Working with C-Style Strings

A guide to working with and manipulating C-style strings, using the cstring header file
This lesson is part of the course:

Professional C++

Comprehensive course covering advanced concepts, and how to use them on large-scale projects.

DreamShaper_v7_hipster_Sidecut_hair_modest_clothes_fully_cloth_3 (1).jpg
Ryan McCombe
Ryan McCombe
Posted

In this lesson, we’ll focus on some helper functions that can help us work with C-style strings. In most cases, we should not use C-Style strings. Even with these helper functions, they are still unpleasant to work with and have many potential pitfalls.

More modern approaches such as std::string are typically easier and safer to work with, and they come with more capabilities out of the box.

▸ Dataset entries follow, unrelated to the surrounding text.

/-- A set group is disabled (R383). -/
def State.groupOff (s : State) (tier slice grp : Nat) : Bool := s.rel.retired.contains (.group tier slice grp)

/-- Ways of a set group retired by the map (R382). -/
def State.retiredWays (s : State) (tier slice grp : Nat) : List Nat :=
  ((s.rel.retired.filterMap fun r =>
    match r with
    | .way t sl g w => if t = tier ∧ sl = slice ∧ g = grp then some w else none
    | _ => none)).eraseDups

/-- Tier of a Farrier fault: 0 Kernel, 1 Husk, 2 directory (Table 9.5); a Husk store fault lies in the Husk. -/
def HardFault.tier (f : HardFault) : Nat := if f.array < 32 then 0 else if f.array < 48 then 1 else if f.array < 64 then 2 else 1

/-- Slice of a fault, and its set in the slice. -/
def HardFault.place (f : HardFault) : Nat × Nat :=
  if f.array < 64 then (f.array % 16, f.set) else (f.set / 32768, f.set % 32768)

/-- Sets that a repair row of an array holds (Table 9.5). -/
def rowSets (array : Nat) : Nat := if 16 ≤ array ∧ array < 32 then 4 else if 48 ≤ array ∧ array < 64 then 2 else 1

/-- Physical row of a fault in its array. -/
def HardFault.row (f : HardFault) : Nat := f.set / rowSets f.array

/-- Farrier keeps new lines out of a way of a set: of a row under repair from the stride boundary after the start on (R380), or of a
way or group that it retires (R382, R383). -/
def State.farrierHolds (s : State) (tier slice set w : Nat) : Bool :=
  match s.rel.work with
  | none => false
  | some (f, step) =>
    f.tier == tier && f.place.1 == slice &&
      match step with
      | .flushing => set / rowSets f.array == f.row && decide (s.rel.workSince < s.now)
      | .programming | .activating => set / rowSets f.array == f.row
      | .retiring => set / 1024 == f.place.2 / 1024 && w == f.way
      | .stage4 => set / 1024 == f.place.2 / 1024 && (tier != 2 || w == f.way)

/-- State of a Husk port (Table 8.8). -/
def State.portState (s : State) (j : Nat) : Nat := (s.obj (Obj.huskPortState + j)).toNat

/-- A port is in service, flushing included (R349, R353). -/
def State.portInService (s : State) (j : Nat) : Bool := s.portState j == 2 || s.portState j == 3

/-- Drained or failed data ports (R355, R382). -/
def State.portsOut (s : State) : Nat :=
  ((List.range 16).filter fun j => s.portState j == 5 || s.portState j == 6).length

/-- Ways lost over all groups of a tier, by the map. -/
def State.lostWays (s : State) (tier : Nat) : Nat :=
  (s.rel.retired.filter fun r =>
    match r with
    | .way t sl g _ => t == tier && !s.groupOff t sl g
    | _ => false).length

/-- Groups disabled in a tier. -/
def State.offGroups (s : State) (tier : Nat) : Nat :=
  (s.rel.retired.filter fun r => match r with | .group t _ _ => t == tier | _ => false).length

/-- Directory retirements past the budget of two per group (R383). -/
def State.dirExtra (s : State) : Nat :=
  ((s.rel.retired.filterMap fun r => match r with | .way 2 sl g _ => some (sl, g) | _ => none).eraseDups.map fun x =>
    (s.retiredWays 2 x.1 x.2).length - 2).foldl (· + ·) 0

/-- KERNEL_LINES_AVAIL (Table 9.12). -/
def State.kernelAvail (s : State) : Nat := 1572864 - s.lostWays 0 * 1024 - s.offGroups 0 * 12288

/-- HUSK_SECTORS_AVAIL (Table 9.12): a retired way and a port that is out share 64 sectors of a set group (R349). -/
def State.huskAvail (s : State) : Nat :=
  if s.kernelOnly then 0
  else 8388608 + s.lostWays 1 * s.portsOut * 64 - s.lostWays 1 * 1024 - s.offGroups 1 * 16384
    - s.portsOut * (524288 - s.offGroups 1 * 1024)

/-- DIR_ENTRIES_AVAIL (Table 9.12). -/
def State.dirAvail (s : State) : Nat := 4194304 - s.lostWays 2 * 1024

/-- WAYS_RETIRED (Table 9.12): over all set groups, drained ports included. -/
def State.waysRetired (s : State) : Nat :=
  (s.rel.retired.filter fun r => match r with | .way _ _ _ _ => true | _ => false).length + s.portsOut * 512

/-- Field-repair entries of an array that are not blank (R380, R381). -/
def State.fieldUsed (s : State) (a : Nat) : Nat :=
  (s.rel.field.filter fun x => x.1 / 64 == a && x.2 != 0).length

/-- BRINGUP_STEP (R413): the lowest-numbered step not yet complete; STRAP and SETTLE_HELD (R29, R412). -/
def State.bringupStep (s : State) : Nat :=
  if s.modes.strapError then 0x0B
  else
    match ((List.range 10).map (· + 1)).find? fun n => !s.modes.steps.toNat.testBit n with
    | some 2 => if s.modes.settleN then 0x0C else 2
    | some n => n
    | none => 0x0A

/-- GROOM_STATE codes (Table 14.10). -/
def GroomRun.code : GroomRun → Nat
  | .reset => 0 | .loading => 1 | .authenticating => 2 | .running => 3 | .waite => 4 | .halted => 5 | .faulted => 6
  | .authFailed => 7 | .stopped => 8

/-- SOURCE_STATE (Table 12.8). -/
def Source.code (x : Source) : Nat :=
  (match x.st with | .idle => 0 | .pending => 1 | .active => 2) + (if x.rearm then 4 else 0) + (if x.level then 8 else 0)

/-- Level numbers of Tables 11.11: Board 1, Host 2, Guest 3, Groom 4. -/
def levelNum : Level → Nat
  | .board => 1 | .host => 2 | .guest => 3 | .groom => 4 | .jtag => 5

/-- DICT_LOCK as it reads (Table 11.11). -/
def Lock.code (l : Lock) : Nat :=
  (match l.holder with | none => 0 | some _ => if l.committing then 2 else 1) <<< 24
    + (match l.holder with | none => 0 | some v => levelNum v) <<< 16 + l.result <<< 8 + l.staged.length

/-- The lock of an area. -/
def State.lock (s : State) (a : Nat) : Lock := Assoc.getD s.dict.locks a {}

/-- Write a lock. -/
def State.setLock (s : State) (a : Nat) (l : Lock) : State :=
  s.withDict { s.dict with locks := Assoc.putD s.dict.locks a {} l }

/-- Alarms pushed and not acknowledged (R461). -/
def State.unacked (s : State) : Nat := (s.bridle.alarms.filter fun a => a.pushed.isSome && !a.acked).length

/-- BUS_STATUS (Table 11.12). -/
def State.busStatus (s : State) : Nat :=
  let en := (s.obj Obj.busEnable).toNat
  let st := fun (b : Bus) (on : Bool) => if on then b.state else 3
  st s.bridle.busA (en.testBit 0) + st s.bridle.busB (en.testBit 1) * 4 + en % 4 * 16

/-- Home slice of a request; none for a Barrier and for a window access. -/
def State.sliceOfReq (s : State) (r : Req) : Option Nat :=
  if r.opcode = 0x18 ∨ inWindow r.addr.toNat then none else some (sliceOf (homeOf r.addr.toNat s.domainSize).2)

/-- General trackers that have passed to promoted requests of a slice and wait for their admission (R227), with their requests. -/
def State.passed (s : State) (sl : Nat) : List (Nat × Req) :=
  (s.ports.queues.flatMap fun (x : Nat × List QReq) =>
      x.2.filterMap fun y => if s.sliceOfReq y.req == some sl then y.tracker.map (·, y.req) else none)
    ++ s.ports.replay.flatMap fun (x : Nat × List Refused) =>
      x.2.filterMap fun y => if s.sliceOfReq y.req == some sl then y.tracker.map (·, y.req) else none

/-- The numbers of those trackers. -/
def State.passedTrackers (s : State) (sl : Nat) : List Nat := (s.passed sl).map (·.1)

/-- Trackers in use in a slice: one that has passed to a promoted request is not free (R222). -/
def State.trackersIn (s : State) (sl : Nat) : Nat :=
  (s.home.txns.filter fun t => t.slice == sl && t.tracker.isSome).length + (s.passedTrackers sl).length

/-- Longest wait list. -/
def State.longestWait (s : State) : Nat :=
  let ws := s.home.txns.filter fun t => t.phase == .waiting || t.phase == .reserved
  ws.foldl (fun m t => max m (ws.filter fun u => u.line == t.line).length) 0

However, C-style strings remain in common use with external libraries and tools that we will integrate with. Therefore, a basic knowledge of what they are and how they work is extremely useful.

Character Arrays

In the previous lesson, we covered how C-strings (and other null-terminated strings) are stored in an array-like layout in memory. A C-style string is typically a pointer - a char* to the first character in the array:

Diagram showing a character pointer pointing at a c-string in memory

This gives us another way to create C-style strings. We can use the C-style array syntax:

int main(){
  char MyString[6]{"Hello"};
}

This allows us to specify how much memory is available for the string, remembering to include space for the null terminator.

The ability to specify the size is useful if we aren’t going to provide an initial value for the string, or if we’re going to modify the string to be longer later in our application.

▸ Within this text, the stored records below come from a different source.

-- ==== Sys2Proof/Machine/Slots.lean ====
section
/-!
DEFINITION. Who uses a slot (R51, R52, R79): the classes of requests (Table 4.5), the ready work of each row, a slot's own
work and what it spills to, the slots that work of the tiers, of the engines and of the home takes (R80, R82, R119, R213), and
the earlier slots in which booked work is served.
-/
namespace Sys2Proof

/-- Opcode of a request as a number. -/
def Req.op (r : Req) : Nat := r.opcode.toNat

end Sys2Proof

namespace Sys2Proof.Machine

/-! ### Requests -/

/-! Request opcodes (Table 4.5). -/

namespace Op
abbrev rdShared : Nat := 0x01
abbrev rdOwn : Nat := 0x02
abbrev upgrade : Nat := 0x03
abbrev rdCur : Nat := 0x04
abbrev rdRsv : Nat := 0x05
abbrev wbData : Nat := 0x08
abbrev evictClean : Nat := 0x09
abbrev wrInvAll : Nat := 0x0C
abbrev wrPartial : Nat := 0x0D
abbrev wrCond : Nat := 0x0E
abbrev atomAdd : Nat := 0x10
abbrev atomSwap : Nat := 0x11
abbrev atomCas : Nat := 0x12
abbrev atomAnd : Nat := 0x13
abbrev atomOr : Nat := 0x14
abbrev barrier : Nat := 0x18
/-- Snoops (Table 4.6). -/
abbrev snpFwdShd : Nat := 0x01
abbrev snpFwdOwn : Nat := 0x02
abbrev snpCur : Nat := 0x03
abbrev snpInv : Nat := 0x04
/-- Responses (Table 4.7). -/
abbrev comp : Nat := 0x10
abbrev compE : Nat := 0x11
abbrev invDone : Nat := 0x12
abbrev compFail : Nat := 0x13
abbrev errUnmapped : Nat := 0x20
abbrev errNotHome : Nat := 0x21
abbrev errKey : Nat := 0x22
abbrev errType : Nat := 0x23
abbrev errOpcode : Nat := 0x24
abbrev errState : Nat := 0x25
abbrev errTimeout : Nat := 0x26
end Op

/-- Read-type requests. -/
def isRead (op : Nat) : Bool := 1 ≤ op && op ≤ 5

/-- WbData and EvictClean. -/
def isEvict (op : Nat) : Bool := op == Op.wbData || op == Op.evictClean

/-- Far atomics. -/
def isAtomic (op : Nat) : Bool := Op.atomAdd ≤ op && op ≤ Op.atomOr

/-- Requests that merge at the home. -/
def isMerge (op : Nat) : Bool := op == Op.wrPartial || op == Op.wrCond || isAtomic op

/-- Requests that carry data, and reserve a posted write buffer entry (R178, R316). -/
def hasData (op : Nat) : Bool := op == Op.wbData || op == Op.wrInvAll || isMerge op

/-- Admission class (Table 4.5). -/
def admClass (op : Nat) : Nat := if isRead op then Cls.dr else if isEvict op then Cls.wb else Cls.dw

/-- Class of the egress slot of a request's response: CompData in a Demand read slot, Comp in a Demand write slot (R184). -/
def outClass (op : Nat) : Nat := if isRead op || isAtomic op then Cls.dr else Cls.dw

/-- Class of the egress slot of an error or a Refused message: the request's admission class (R184, R319). DESIGN CHOICE (log entry
140): for an eviction that of its Comp, Demand write, since egress rows carry no Writeback slot (Table 2.3). -/
def failClass (req : Nat) : Nat := if isEvict req then Cls.dw else admClass req

/-- Class of the egress slot of a response: CompE and InvDone take Demand read slots, Comp and CompFail Demand write slots,
errors those of the request's admission class (R184). -/
def rspClass (req op : Nat) : Nat :=
  if op = Op.compE ∨ op = Op.invDone then Cls.dr else if op = Op.comp ∨ op = Op.compFail then Cls.dw else failClass req

/-! ### Ready work -/

/-- An answer or a CompAck of the transaction has arrived and is not retired; a Crossing alone is retired once. -/
def Txn.arrived (t : Txn) : Bool :=
  (t.acked && !t.ackRetired) || t.snoops.any fun x =>
    !x.retired && match x.answer with
      | some .crossing => x.joined.isSome || x.crossedAt.isNone
      | some _ => true
      | none => false

/-- No older unissued entry holds the line. -/
def State.oldestOfLine (s : State) (ch line id : Nat) : Bool :=
  !((s.pwb ch).any fun e => e.line == line && decide (e.id < id))
    && !(s.tiers.hull.any fun e => e.line == line && decide (e.id < id))

/-- An entry's bank meets R337 in a slot and is not refresh-busy (R342). -/
def State.writeLegal (s : State) (ch line slot : Nat) : Bool :=
  s.ddr5Legal ch (s.dram (line * 128)) true (s.now * 64 + 4 * slot)

/-- The oldest demand-class entry that a slot may issue (R342). -/
def State.demandReady (s : State) (ch slot : Nat) : Option Pwb :=
  (s.pwb ch).find? fun e => e.demand && s.oldestOfLine ch e.line e.id && s.writeLegal ch e.line slot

The array form of strings (char[]) and the pointer form (char*) are mostly interchangeable. This is perhaps not surprising if we recall that C-style arrays aren’t that different from a pointer to the first element, and often decay to exactly that.

But, there are some differences. Most notably, the array form will allocate the characters onto the stack by default. We can change that in the usual ways, with the new keyword and/or smart pointers:

#include <memory>

int main(){
  // Dynamic allocation of string
  auto MyStringA{std::make_unique<char[]>(50)};

  // Dynamic allocation of string with initial value
  std::unique_ptr<char[]> MyStringB{
    new char[50]("Hello")};
}

The <cstring> Header

The standard library includes a collection of functions that can be useful for working with C-style strings.

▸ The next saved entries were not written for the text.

/-- The outcome of a look-up of request `t` at cycle `c` (R77, R190). -/
def State.lookTxn (s : State) (t : Txn) (c : Nat) (err : ErrPattern) : State :=
  let R := t.half.getD 0
  let s := (s.stamp t.id 2 c).countR 0x100 t.slice R t.req 1
  if t.orderRefuse then s.refuseLook t 7 1 c
  else if s.fenced t.slice then
    let s := s.accepted t
    if t.typeBad then
      let s := ((s.bump Obj.typeErrors).returnDat t).fail t Op.errType c
      (s.sampleRecord t c).dropRequest t
    else s.serveFenced t c
  else
    match s.joinsAt t with
    | some u =>
      let s := s.accepted t
      match s.otherKey t.line t.req.keyid.toNat with
      | some k => ((s.keyMismatch t k c).sampleRecord t c).dropRequest t
      | none => s.joinCrossing t u
    | none =>
      match s.lookTracker t with
      | none => (s.bump Obj.trackerRefusals).refuseLook t 1 (s.holdMean t.slice) c
      | some k =>
        let t : Txn := { t with tracker := some k, allocated := if t.tracker.isSome then t.allocated else s.now }
        let s := (s.updTxn t.id fun _ => t).noteTracker t.slice
        if s.lineHeld t.line t.id then s.joinWait t c
        else
          let s := (s.accepted t).activate t
          let t := (s.txn t.id).getD t
          let s := if t.device then s.typeConflict t.line else s
          if t.device && s.placementWaits t.line then (s.updTxn t.id fun t => { t with held := true }).releaseAll t.id
          else s.lookServe t c err

/-- A tracked request that may look up in a cycle (R70, R209), no earlier request of its queue on its line being still to look up
(R252), nor an earlier waiter of its line in a fenced slice (R393). -/
def State.readyLook (s : State) (c : Nat) (t : Txn) : Bool :=
  s.lookReady c t && t.job.isNone
    && !(s.fenced t.slice && t.join != 0 && s.home.txns.any fun u =>
      u.phase == .admitted && u.line == t.line && u.join != 0 && decide (u.join < t.join))
    && !(s.home.txns.any fun u => u.phase == .admitted && decide (u.id < t.id) && u.half == t.half
      && u.req.stream == t.req.stream && u.line == t.line)

/-- The tag-slice slot that a tracked request looks up in. -/
def Txn.tagWant (t : Txn) (cls : Nat) : Want :=
  { kind := 0, row := t.slice, cls := cls, grp := t.group, promoted := t.promoted, arrive := t.arrive, half := t.half.getD 0 }

/-- Slot `k` of stride `n` of the slice's row serves the request's look-up: as one of its class, or as a promoted request (R51, R70). -/
def State.looksIn (s : State) (n k : Nat) (t : Txn) : Bool :=
  s.slotServes (t.tagWant (admClass t.req.op)) n k || (t.promoted && s.slotServes (t.tagWant Cls.sp) n k)

/-- Insert a promoted request by its age (R227). -/
def insertAged (now : Nat) (t : Txn) : List Txn → List Txn
  | [] => [t]
  | u :: l => if t.ageStart.getD now < u.ageStart.getD now then t :: u :: l else u :: insertAged now t l

/-- The oldest of a list of promoted requests (R81). -/
def oldestPromoted (now : Nat) (l : List Txn) : Option Txn :=
  l.foldl (fun (m : Option Txn) t => match m with
    | none => some t
    | some u => if t.ageStart.getD now < u.ageStart.getD now then some t else m) none

/-- `slot_user` on a tag-slice row (R51): the request that looks up in slot `k` of stride `n` of the slice: the one that has booked it,
else the oldest ready one that the slot serves; in a Spur slot the oldest promoted one (R81). -/
def State.pickLookAt (s : State) (sl n k : Nat) : Option Txn :=
  let c := n * 64 + k
  let ready := s.home.txns.filter fun t => t.slice == sl && s.readyLook c t
  match ready.find? fun t => match s.bookingOf t.id Leg.tag with | some b => b.cycle == c | none => false with
  | some t => some t
  | none =>
    let fit := ready.filter (s.looksIn n k)
    let spur := match s.gaitAt n with | some g => (g.entry 0 sl k).cls == Cls.sp | none => false
    match if spur then oldestPromoted s.now (fit.filter (·.promoted)) else none with
    | some t => some t
    | none => fit.head?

They’re available by including the <cstring> header file.

#include <cstring>

The full collection of utilities available can be seen from a standard library reference, such as cppreference.com. but we’ll cover the most useful ones below, alongside some issues and pitfalls to consider.

Getting the String Length using strlen()

The strlen() function returns the number of characters in a C-style string, not counting the null terminator:

#include <iostream>
#include <cstring>

int main(){
  const char* MyString{"Hello"};
  std::cout << "String Length: "
    << strlen(MyString);
}
String Length: 5

Note, when using a character array, the length of the string is not necessarily the same as the length of the array.

The array may have additional space, after the string’s null terminator. strlen() returns the length of the string, not the length of the array:

#include <iostream>
#include <cstring>

int main(){
  char MyString[100]{"Hello"};
  std::cout << "Array Length: "
    << sizeof(MyString) / sizeof(char);
  std::cout << "\nString Length: "
    << strlen(MyString);
}
Array Length: 100
String Length: 5

Comparing Strings using strcmp()

The strcmp() function accepts two strings as arguments. It then compares them alphabetically, ie, in dictionary order. This is also sometimes referred to as lexical order or lexicographic order.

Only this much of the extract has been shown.